▶ _What to do_
A single number is the answer here: how many lines below include "infrastructure"?

▶ _Supplied data_
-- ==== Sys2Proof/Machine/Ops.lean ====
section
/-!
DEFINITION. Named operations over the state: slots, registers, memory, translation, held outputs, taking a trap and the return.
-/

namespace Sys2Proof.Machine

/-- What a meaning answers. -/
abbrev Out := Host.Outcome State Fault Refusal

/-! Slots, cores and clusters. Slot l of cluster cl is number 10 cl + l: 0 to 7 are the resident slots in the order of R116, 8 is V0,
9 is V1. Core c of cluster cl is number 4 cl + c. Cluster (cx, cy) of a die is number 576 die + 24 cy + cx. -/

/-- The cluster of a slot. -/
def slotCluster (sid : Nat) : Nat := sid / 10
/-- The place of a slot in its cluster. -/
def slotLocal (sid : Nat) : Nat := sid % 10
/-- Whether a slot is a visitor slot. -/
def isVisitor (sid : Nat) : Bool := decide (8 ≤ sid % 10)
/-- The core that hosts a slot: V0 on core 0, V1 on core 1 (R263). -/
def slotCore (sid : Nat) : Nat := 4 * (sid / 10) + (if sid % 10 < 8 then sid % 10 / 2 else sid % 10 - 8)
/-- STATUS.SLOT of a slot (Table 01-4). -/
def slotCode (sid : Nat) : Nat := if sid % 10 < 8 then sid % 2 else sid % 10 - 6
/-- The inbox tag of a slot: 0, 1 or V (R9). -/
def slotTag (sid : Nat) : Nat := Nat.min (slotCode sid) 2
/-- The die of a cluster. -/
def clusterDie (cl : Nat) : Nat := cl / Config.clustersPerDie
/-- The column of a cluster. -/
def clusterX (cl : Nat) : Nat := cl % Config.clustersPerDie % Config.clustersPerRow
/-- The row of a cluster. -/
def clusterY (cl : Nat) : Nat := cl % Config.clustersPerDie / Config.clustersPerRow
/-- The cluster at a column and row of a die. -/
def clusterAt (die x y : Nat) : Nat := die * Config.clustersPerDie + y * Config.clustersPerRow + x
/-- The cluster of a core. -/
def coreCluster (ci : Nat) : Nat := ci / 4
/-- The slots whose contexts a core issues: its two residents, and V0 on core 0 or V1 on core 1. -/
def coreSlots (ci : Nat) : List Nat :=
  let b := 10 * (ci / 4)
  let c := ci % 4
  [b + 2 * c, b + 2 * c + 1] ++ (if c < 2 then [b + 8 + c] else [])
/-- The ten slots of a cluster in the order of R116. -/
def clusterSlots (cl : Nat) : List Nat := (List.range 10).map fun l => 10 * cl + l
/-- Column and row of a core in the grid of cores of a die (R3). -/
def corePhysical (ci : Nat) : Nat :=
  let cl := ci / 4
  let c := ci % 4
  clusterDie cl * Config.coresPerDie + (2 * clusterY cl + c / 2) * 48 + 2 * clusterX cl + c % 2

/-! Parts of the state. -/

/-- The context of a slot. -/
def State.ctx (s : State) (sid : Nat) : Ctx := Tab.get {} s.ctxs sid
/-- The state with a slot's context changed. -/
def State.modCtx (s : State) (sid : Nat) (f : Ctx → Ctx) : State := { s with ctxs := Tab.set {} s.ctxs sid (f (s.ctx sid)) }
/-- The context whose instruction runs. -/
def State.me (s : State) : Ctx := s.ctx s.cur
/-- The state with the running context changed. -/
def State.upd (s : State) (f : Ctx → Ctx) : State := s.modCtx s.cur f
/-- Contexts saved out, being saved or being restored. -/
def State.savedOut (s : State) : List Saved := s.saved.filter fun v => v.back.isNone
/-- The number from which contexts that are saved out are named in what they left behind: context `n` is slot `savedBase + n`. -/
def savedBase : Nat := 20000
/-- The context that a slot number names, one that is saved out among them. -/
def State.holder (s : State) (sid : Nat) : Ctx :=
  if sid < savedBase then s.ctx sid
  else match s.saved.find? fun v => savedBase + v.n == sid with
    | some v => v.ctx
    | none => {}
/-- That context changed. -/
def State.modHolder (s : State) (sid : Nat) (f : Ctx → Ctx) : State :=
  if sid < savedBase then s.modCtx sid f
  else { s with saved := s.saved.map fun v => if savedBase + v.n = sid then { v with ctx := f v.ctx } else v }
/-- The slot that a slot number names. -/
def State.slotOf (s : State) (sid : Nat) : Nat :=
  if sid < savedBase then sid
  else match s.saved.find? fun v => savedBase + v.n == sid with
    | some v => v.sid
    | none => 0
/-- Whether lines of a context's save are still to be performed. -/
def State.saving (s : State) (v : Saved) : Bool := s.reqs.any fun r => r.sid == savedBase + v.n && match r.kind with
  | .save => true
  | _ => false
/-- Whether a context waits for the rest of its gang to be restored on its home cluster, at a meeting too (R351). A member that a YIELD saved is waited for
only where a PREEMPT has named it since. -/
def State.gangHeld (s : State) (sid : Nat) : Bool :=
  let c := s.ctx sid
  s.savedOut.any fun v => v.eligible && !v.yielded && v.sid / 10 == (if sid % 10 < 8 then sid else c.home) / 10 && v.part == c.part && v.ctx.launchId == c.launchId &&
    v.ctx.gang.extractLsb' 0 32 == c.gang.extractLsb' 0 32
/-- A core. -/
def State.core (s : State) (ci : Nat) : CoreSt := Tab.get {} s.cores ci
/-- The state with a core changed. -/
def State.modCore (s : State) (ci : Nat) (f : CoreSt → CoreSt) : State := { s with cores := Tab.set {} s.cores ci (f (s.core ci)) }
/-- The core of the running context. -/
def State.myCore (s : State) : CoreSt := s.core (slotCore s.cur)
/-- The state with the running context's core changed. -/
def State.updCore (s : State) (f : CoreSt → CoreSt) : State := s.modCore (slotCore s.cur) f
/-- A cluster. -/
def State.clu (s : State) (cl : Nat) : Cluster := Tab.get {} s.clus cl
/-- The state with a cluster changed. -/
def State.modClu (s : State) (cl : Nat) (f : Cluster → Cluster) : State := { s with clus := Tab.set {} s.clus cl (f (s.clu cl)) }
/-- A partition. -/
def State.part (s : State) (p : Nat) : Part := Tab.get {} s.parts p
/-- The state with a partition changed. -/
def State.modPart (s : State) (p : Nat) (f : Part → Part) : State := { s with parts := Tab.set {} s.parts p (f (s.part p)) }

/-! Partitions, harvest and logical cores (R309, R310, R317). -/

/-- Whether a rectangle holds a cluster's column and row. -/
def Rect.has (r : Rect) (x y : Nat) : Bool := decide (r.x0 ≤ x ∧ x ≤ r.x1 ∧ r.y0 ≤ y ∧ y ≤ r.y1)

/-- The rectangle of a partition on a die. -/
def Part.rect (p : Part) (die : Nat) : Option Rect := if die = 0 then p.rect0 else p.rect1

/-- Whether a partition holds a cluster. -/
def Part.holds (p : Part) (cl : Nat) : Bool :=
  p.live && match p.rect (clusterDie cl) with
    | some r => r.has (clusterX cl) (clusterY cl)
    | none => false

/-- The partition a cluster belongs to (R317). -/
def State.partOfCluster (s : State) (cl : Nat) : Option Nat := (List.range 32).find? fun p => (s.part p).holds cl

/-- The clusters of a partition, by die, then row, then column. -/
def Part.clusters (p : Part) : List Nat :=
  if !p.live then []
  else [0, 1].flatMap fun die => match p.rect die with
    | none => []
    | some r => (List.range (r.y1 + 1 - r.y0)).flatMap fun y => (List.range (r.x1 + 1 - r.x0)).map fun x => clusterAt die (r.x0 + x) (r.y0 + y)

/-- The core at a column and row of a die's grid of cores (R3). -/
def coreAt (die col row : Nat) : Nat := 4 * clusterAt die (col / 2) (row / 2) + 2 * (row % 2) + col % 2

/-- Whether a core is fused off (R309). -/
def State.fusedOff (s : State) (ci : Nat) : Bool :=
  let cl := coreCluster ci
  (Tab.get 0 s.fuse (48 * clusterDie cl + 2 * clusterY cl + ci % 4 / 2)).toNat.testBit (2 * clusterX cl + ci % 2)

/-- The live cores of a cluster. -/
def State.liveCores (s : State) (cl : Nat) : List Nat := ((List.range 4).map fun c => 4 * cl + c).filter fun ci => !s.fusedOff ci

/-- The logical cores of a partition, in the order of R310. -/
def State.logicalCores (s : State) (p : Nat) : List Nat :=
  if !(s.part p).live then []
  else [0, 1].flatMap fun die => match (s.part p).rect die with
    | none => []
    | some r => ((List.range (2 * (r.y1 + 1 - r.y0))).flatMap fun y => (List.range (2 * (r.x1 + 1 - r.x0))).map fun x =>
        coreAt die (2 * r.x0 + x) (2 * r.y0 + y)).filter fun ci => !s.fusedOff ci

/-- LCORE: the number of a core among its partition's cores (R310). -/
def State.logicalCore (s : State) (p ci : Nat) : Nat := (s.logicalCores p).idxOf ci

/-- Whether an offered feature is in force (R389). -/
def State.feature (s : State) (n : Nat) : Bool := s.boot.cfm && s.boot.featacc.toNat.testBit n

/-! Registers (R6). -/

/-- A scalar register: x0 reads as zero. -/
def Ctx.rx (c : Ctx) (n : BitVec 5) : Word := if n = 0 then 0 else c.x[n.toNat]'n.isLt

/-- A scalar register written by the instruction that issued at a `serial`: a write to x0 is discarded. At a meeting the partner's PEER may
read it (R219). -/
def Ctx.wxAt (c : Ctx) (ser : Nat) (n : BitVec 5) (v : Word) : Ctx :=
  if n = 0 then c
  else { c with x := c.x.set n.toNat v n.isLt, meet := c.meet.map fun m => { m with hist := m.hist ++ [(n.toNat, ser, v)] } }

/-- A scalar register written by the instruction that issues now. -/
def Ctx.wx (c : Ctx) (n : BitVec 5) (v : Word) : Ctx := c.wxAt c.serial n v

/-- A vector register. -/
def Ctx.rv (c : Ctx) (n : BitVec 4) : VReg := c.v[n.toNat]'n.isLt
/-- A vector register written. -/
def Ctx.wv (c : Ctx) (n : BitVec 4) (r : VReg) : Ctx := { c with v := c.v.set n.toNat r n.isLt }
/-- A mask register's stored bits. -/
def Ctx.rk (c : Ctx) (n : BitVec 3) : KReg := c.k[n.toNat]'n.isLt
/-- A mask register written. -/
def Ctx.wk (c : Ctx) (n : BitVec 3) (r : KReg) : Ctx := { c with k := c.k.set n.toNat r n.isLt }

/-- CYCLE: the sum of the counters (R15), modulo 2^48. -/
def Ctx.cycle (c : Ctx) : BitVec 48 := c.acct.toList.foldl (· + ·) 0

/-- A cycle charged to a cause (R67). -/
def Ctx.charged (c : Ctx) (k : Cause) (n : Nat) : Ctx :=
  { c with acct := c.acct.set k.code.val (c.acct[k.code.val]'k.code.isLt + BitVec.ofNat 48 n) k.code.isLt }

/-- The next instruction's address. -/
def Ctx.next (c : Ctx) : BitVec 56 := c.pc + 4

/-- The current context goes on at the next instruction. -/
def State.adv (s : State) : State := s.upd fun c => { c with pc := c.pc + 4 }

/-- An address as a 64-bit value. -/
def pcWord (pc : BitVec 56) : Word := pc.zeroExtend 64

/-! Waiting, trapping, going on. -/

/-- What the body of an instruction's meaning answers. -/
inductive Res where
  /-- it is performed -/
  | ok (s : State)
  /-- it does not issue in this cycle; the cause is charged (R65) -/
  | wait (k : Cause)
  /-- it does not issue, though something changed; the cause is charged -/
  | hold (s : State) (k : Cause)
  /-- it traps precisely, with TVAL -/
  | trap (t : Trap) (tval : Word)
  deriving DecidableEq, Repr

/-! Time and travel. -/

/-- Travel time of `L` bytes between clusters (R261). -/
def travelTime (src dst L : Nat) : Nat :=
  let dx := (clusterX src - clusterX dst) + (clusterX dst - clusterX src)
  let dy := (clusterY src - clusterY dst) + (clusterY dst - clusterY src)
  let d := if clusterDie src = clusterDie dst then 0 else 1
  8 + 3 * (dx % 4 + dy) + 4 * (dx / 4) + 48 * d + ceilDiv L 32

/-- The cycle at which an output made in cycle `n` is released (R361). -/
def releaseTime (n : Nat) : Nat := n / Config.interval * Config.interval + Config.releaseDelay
...
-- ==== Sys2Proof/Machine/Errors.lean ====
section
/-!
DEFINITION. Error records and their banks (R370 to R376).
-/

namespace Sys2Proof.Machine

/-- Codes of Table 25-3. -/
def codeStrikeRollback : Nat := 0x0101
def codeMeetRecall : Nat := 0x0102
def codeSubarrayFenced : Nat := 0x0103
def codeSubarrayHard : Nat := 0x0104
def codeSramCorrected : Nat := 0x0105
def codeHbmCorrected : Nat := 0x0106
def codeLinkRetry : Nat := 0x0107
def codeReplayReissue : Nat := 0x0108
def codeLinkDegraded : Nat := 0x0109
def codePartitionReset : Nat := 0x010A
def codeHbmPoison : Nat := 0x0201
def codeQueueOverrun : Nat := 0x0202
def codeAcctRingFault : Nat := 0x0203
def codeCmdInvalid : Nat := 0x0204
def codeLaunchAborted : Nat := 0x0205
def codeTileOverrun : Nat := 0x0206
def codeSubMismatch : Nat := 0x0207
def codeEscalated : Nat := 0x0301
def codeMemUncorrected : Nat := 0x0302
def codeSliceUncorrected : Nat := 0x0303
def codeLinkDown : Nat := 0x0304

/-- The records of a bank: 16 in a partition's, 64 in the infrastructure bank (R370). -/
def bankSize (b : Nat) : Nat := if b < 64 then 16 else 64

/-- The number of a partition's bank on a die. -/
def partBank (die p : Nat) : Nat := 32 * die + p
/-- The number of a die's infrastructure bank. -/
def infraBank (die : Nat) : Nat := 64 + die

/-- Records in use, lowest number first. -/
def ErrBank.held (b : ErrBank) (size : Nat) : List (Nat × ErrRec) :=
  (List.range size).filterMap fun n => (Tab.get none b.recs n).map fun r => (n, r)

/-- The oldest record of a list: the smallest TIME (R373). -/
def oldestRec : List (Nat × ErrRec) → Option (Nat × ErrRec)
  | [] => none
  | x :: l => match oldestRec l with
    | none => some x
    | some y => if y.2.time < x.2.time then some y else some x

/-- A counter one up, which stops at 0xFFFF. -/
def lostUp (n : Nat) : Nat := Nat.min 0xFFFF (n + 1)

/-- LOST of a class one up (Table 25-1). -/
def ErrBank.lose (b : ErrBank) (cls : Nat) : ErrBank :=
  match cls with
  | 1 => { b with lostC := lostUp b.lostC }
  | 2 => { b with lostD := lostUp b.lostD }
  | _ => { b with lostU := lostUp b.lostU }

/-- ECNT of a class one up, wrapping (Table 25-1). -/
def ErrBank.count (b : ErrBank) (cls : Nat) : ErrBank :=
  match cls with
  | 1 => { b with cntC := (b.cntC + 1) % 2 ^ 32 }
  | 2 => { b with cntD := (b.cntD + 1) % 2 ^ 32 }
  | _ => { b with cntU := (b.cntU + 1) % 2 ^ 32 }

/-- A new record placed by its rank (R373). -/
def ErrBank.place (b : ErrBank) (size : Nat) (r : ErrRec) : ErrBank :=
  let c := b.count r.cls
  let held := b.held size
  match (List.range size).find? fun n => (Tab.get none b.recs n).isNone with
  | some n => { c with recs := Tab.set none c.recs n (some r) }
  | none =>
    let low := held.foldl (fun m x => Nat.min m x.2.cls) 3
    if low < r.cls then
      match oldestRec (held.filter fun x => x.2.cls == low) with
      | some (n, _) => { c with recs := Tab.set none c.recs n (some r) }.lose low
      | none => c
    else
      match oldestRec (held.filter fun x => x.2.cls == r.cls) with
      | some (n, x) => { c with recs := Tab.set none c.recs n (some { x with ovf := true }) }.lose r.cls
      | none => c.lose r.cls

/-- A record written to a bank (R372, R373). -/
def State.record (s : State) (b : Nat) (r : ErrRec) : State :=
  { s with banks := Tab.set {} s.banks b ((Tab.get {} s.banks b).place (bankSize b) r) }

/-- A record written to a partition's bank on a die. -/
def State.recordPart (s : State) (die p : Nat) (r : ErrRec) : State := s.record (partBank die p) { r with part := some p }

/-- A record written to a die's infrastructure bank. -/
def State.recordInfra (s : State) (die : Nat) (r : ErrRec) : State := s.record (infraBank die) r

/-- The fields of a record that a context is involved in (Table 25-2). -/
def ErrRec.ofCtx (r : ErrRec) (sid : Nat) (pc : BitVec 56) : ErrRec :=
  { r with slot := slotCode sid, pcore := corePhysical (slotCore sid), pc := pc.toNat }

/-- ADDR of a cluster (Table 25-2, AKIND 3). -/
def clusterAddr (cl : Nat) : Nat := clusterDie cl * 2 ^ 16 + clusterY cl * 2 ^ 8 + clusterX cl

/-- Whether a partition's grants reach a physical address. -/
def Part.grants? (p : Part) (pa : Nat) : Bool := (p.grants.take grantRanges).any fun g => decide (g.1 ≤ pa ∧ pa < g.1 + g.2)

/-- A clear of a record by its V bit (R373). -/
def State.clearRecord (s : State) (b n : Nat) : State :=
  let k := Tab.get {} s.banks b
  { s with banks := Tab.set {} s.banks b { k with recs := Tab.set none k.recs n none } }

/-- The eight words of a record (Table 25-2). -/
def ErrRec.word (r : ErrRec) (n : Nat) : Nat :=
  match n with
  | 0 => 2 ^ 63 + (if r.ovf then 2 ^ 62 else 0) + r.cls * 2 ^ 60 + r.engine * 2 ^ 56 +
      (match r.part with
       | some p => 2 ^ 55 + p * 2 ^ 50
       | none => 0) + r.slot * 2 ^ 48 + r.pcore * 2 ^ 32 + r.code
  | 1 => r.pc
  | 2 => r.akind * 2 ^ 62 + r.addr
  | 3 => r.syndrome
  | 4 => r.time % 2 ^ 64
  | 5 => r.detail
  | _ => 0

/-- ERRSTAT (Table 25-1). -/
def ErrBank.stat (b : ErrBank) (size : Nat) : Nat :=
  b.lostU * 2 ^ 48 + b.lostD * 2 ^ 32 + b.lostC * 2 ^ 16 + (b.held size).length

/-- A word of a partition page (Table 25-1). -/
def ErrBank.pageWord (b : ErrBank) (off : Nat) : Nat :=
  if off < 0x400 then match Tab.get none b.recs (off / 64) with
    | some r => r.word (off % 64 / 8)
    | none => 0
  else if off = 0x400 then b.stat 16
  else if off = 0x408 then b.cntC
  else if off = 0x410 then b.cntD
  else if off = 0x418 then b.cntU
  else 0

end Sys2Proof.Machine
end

▶ _Task answer_
3